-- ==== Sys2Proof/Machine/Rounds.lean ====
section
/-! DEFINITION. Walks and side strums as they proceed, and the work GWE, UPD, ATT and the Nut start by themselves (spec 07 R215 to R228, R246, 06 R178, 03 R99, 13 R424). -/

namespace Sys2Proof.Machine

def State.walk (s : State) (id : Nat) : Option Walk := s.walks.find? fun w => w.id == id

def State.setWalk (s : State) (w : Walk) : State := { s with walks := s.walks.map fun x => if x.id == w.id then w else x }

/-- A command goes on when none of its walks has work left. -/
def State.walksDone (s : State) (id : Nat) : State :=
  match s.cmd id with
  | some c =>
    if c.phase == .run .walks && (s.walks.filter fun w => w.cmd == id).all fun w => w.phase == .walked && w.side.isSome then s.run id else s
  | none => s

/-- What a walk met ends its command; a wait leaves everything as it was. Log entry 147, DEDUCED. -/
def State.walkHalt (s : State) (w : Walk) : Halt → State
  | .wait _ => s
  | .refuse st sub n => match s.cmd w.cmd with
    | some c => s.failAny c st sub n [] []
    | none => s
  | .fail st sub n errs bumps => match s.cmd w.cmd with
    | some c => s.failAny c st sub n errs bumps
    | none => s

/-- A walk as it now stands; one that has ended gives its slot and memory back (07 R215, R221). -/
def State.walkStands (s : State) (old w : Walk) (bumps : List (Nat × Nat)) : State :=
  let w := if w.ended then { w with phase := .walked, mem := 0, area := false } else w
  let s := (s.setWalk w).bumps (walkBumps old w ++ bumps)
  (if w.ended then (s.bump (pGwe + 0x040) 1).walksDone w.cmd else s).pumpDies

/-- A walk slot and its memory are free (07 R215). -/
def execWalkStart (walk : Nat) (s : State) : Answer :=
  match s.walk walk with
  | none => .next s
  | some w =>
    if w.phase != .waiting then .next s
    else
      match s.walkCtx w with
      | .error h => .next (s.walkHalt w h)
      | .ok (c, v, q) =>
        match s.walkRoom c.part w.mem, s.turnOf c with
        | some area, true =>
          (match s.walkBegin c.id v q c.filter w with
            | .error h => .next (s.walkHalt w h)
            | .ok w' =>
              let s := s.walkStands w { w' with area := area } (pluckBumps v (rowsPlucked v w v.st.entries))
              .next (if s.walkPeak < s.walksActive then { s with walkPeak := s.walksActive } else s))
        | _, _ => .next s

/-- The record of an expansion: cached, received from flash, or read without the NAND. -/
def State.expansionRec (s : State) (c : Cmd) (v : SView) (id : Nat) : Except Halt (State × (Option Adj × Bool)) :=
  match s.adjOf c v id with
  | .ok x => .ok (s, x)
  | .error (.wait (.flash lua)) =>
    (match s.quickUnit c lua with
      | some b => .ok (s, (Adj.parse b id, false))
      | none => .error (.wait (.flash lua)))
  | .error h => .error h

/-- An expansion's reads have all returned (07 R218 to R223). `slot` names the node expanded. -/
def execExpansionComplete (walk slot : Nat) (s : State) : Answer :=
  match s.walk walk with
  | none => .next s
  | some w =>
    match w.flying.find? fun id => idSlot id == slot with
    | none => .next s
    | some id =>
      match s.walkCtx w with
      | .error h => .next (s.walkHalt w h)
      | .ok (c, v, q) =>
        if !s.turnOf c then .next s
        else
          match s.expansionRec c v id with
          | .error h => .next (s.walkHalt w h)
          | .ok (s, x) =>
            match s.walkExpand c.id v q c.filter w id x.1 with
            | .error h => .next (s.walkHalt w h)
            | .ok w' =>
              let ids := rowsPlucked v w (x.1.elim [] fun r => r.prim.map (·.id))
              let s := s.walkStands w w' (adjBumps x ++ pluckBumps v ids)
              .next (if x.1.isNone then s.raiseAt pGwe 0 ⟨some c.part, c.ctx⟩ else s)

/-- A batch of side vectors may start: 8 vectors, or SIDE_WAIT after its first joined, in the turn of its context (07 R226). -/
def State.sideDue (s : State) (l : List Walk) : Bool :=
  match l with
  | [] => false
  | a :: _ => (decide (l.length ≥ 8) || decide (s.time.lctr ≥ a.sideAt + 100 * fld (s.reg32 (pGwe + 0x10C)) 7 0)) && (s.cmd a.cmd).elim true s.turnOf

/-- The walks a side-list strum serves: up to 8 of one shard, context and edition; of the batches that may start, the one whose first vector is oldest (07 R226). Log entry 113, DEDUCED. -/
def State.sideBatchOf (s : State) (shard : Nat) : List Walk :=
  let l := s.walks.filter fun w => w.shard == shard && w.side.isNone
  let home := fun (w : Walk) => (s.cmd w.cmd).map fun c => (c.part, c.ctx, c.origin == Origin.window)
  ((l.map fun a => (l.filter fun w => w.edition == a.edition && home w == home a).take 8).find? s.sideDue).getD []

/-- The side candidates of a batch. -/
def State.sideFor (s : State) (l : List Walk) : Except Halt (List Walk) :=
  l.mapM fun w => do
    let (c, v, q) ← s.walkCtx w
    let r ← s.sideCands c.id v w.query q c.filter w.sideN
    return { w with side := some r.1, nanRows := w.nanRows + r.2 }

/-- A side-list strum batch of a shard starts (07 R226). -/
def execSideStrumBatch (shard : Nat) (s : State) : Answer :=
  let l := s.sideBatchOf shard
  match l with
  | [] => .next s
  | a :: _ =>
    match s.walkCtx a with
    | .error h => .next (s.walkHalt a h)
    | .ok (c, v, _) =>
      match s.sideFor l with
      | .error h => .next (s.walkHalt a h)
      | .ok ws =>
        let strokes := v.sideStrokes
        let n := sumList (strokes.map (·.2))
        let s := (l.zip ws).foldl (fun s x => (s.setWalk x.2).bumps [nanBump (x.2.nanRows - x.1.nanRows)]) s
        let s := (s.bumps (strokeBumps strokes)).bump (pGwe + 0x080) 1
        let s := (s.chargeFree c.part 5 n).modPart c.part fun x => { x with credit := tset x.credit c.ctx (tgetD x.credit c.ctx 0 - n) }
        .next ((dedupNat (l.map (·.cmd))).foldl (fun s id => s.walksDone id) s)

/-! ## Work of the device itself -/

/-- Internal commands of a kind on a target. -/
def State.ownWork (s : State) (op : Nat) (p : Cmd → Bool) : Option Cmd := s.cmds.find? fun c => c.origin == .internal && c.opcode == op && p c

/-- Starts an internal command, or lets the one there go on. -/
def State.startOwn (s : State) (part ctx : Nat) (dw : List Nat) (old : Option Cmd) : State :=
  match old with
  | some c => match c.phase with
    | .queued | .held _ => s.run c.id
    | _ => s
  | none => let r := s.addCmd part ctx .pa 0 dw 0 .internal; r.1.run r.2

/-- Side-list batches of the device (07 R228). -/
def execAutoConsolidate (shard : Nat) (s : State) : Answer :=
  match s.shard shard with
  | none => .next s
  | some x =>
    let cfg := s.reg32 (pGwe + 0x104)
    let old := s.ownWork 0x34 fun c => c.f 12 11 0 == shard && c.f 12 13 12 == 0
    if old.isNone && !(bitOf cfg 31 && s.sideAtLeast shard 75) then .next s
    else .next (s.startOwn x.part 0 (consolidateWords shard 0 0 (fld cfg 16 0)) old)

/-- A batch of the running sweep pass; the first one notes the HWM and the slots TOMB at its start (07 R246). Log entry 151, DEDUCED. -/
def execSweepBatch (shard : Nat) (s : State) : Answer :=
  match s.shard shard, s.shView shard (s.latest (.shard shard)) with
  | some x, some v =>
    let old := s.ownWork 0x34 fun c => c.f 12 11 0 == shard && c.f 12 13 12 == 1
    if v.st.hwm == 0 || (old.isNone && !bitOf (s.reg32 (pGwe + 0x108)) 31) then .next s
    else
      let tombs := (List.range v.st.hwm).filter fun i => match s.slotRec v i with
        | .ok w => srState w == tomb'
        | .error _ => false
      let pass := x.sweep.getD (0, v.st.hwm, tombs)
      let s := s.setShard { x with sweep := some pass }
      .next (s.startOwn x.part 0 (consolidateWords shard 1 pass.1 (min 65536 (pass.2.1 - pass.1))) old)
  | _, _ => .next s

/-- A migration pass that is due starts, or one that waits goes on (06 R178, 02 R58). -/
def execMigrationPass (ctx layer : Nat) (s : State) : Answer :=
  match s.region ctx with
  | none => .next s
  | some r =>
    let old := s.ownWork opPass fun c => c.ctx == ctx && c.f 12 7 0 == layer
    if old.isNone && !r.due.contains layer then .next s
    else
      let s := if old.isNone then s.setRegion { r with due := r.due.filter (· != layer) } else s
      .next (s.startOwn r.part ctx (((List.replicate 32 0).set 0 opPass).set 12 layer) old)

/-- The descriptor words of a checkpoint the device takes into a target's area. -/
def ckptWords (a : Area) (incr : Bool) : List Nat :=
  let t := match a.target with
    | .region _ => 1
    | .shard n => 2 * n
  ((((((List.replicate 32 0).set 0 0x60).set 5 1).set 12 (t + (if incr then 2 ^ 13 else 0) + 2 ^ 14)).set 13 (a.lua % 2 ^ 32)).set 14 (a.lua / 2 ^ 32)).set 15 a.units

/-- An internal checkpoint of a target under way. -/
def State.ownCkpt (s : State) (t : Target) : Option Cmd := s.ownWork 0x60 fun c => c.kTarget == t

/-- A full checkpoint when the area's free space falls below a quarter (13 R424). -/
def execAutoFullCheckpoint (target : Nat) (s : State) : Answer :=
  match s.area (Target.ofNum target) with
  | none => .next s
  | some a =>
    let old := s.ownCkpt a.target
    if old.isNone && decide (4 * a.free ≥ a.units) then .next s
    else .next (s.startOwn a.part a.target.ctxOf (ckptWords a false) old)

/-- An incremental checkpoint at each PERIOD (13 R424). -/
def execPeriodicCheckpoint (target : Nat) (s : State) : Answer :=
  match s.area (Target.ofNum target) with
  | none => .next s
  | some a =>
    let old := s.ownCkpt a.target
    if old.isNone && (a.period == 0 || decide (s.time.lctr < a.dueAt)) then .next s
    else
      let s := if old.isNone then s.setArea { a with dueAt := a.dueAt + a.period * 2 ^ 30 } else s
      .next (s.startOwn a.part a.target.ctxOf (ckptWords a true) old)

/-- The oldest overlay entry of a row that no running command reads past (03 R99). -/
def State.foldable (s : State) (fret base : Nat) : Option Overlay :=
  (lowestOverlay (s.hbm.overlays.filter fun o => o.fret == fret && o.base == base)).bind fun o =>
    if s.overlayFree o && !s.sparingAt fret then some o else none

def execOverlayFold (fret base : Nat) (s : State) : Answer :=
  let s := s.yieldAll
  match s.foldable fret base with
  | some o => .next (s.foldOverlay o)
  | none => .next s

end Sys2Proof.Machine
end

- Instructions for the task -
Output the line containing "let s := if old.isNone then s.setArea" and all lines after it to the end of the records, exactly as given.

- Task result -
      let s := if old.isNone then s.setArea { a with dueAt := a.dueAt + a.period * 2 ^ 30 } else s
      .next (s.startOwn a.part a.target.ctxOf (ckptWords a true) old)

/-- The oldest overlay entry of a row that no running command reads past (03 R99). -/
def State.foldable (s : State) (fret base : Nat) : Option Overlay :=
  (lowestOverlay (s.hbm.overlays.filter fun o => o.fret == fret && o.base == base)).bind fun o =>
    if s.overlayFree o && !s.sparingAt fret then some o else none

def execOverlayFold (fret base : Nat) (s : State) : Answer :=
  let s := s.yieldAll
  match s.foldable fret base with
  | some o => .next (s.foldOverlay o)
  | none => .next s

end Sys2Proof.Machine
end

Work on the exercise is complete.